======== Records shown ========
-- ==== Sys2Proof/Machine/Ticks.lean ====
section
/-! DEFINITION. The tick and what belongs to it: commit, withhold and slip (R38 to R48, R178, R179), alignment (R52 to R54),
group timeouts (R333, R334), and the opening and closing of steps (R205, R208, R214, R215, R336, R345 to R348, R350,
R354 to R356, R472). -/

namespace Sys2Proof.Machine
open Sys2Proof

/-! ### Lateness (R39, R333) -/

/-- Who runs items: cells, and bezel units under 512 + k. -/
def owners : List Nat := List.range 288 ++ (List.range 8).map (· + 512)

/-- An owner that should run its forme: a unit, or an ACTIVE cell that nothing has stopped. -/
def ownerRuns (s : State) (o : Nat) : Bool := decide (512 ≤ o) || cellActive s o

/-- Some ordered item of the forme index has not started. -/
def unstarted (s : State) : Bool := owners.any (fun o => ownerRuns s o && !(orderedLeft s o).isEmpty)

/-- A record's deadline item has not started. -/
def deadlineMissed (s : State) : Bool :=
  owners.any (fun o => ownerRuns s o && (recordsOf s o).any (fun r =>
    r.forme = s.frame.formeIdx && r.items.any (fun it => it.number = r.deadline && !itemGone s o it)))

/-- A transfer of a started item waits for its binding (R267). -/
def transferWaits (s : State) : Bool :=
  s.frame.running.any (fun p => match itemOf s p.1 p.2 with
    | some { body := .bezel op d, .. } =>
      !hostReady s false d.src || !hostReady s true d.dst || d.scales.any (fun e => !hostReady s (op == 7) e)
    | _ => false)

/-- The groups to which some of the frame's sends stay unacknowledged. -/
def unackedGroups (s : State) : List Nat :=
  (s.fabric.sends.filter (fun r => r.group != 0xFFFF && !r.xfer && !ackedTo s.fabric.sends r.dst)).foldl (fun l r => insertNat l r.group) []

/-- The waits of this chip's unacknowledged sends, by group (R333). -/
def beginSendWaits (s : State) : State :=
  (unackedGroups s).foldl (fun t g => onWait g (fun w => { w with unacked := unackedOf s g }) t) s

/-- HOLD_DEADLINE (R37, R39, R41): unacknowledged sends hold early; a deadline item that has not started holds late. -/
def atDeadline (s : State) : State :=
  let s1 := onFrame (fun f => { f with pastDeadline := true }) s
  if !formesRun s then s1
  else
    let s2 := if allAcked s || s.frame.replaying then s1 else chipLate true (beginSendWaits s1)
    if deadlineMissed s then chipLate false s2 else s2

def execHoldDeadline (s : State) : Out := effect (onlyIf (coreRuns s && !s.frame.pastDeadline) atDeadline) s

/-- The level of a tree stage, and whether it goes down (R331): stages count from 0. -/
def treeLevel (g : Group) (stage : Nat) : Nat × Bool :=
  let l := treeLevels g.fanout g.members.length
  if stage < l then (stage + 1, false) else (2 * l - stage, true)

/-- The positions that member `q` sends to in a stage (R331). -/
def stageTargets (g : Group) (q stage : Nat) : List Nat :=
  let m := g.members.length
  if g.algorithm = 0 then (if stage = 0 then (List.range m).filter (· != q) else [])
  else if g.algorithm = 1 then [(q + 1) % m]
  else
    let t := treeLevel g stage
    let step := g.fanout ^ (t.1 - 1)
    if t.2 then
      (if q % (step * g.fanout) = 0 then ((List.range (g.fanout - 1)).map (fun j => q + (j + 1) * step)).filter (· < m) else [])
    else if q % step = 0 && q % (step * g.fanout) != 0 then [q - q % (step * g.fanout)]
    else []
========
======== Records shown ========
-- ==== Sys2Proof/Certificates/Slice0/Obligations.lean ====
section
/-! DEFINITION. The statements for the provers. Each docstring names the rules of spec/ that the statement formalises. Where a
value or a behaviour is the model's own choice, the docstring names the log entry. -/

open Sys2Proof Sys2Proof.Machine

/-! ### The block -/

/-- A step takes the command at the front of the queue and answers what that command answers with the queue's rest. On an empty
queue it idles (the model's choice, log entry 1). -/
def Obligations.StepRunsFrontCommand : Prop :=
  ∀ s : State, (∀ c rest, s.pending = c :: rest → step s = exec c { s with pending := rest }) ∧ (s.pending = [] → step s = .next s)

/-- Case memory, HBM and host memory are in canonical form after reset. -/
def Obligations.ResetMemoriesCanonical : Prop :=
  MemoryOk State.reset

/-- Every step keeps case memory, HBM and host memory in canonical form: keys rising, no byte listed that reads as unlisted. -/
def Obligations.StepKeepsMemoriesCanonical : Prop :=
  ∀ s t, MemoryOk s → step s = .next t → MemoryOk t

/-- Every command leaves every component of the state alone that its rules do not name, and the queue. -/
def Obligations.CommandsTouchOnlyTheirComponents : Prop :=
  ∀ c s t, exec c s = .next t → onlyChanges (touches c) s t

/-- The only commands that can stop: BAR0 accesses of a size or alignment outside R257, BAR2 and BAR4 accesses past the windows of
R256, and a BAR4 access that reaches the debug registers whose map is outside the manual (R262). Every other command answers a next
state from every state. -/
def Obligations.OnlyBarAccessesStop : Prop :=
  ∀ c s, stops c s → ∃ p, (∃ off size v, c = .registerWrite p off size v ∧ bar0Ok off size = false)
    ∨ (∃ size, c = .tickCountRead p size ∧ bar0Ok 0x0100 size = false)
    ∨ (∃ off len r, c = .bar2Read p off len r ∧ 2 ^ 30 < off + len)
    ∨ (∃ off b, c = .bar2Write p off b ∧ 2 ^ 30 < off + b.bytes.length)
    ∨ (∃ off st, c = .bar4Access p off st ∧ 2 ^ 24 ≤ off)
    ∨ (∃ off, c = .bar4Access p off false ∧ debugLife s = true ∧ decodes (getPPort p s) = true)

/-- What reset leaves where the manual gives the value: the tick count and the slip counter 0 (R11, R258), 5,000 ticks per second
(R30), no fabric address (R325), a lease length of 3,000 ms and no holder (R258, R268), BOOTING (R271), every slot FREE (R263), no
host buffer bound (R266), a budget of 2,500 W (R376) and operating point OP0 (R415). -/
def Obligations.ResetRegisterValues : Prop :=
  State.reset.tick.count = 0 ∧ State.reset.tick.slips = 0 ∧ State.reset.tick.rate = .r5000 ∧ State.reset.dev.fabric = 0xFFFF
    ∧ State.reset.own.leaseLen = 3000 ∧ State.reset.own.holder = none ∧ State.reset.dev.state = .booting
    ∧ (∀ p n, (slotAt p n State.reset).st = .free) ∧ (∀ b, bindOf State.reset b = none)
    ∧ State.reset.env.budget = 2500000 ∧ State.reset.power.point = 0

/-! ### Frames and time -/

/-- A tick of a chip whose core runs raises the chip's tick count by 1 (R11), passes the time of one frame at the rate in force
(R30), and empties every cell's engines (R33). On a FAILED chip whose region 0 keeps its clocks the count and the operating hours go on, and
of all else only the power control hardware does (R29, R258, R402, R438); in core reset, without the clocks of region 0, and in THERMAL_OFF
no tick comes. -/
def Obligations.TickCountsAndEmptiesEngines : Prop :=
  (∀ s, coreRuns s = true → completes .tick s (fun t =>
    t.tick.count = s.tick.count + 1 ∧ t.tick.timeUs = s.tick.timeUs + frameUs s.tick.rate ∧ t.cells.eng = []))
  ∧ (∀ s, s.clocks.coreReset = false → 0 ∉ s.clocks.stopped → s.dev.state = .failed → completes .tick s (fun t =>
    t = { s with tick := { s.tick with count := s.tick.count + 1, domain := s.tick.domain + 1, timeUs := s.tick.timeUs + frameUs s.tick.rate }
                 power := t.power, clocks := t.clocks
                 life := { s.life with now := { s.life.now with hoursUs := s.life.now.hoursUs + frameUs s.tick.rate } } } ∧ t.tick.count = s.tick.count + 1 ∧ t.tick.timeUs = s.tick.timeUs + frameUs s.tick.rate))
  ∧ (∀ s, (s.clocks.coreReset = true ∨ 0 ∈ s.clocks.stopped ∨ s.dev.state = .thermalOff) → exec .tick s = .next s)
========
_Brief_
Please, from the material above, copy only the lines from the line with "def owners : List" up to and including the line with "owners.any (fun o => ownerRuns s o && (recordsOf", exactly as written.

_Answer box_
def owners : List Nat := List.range 288 ++ (List.range 8).map (· + 512)

/-- An owner that should run its forme: a unit, or an ACTIVE cell that nothing has stopped. -/
def ownerRuns (s : State) (o : Nat) : Bool := decide (512 ≤ o) || cellActive s o

/-- Some ordered item of the forme index has not started. -/
def unstarted (s : State) : Bool := owners.any (fun o => ownerRuns s o && !(orderedLeft s o).isEmpty)

/-- A record's deadline item has not started. -/
def deadlineMissed (s : State) : Bool :=
  owners.any (fun o => ownerRuns s o && (recordsOf s o).any (fun r =>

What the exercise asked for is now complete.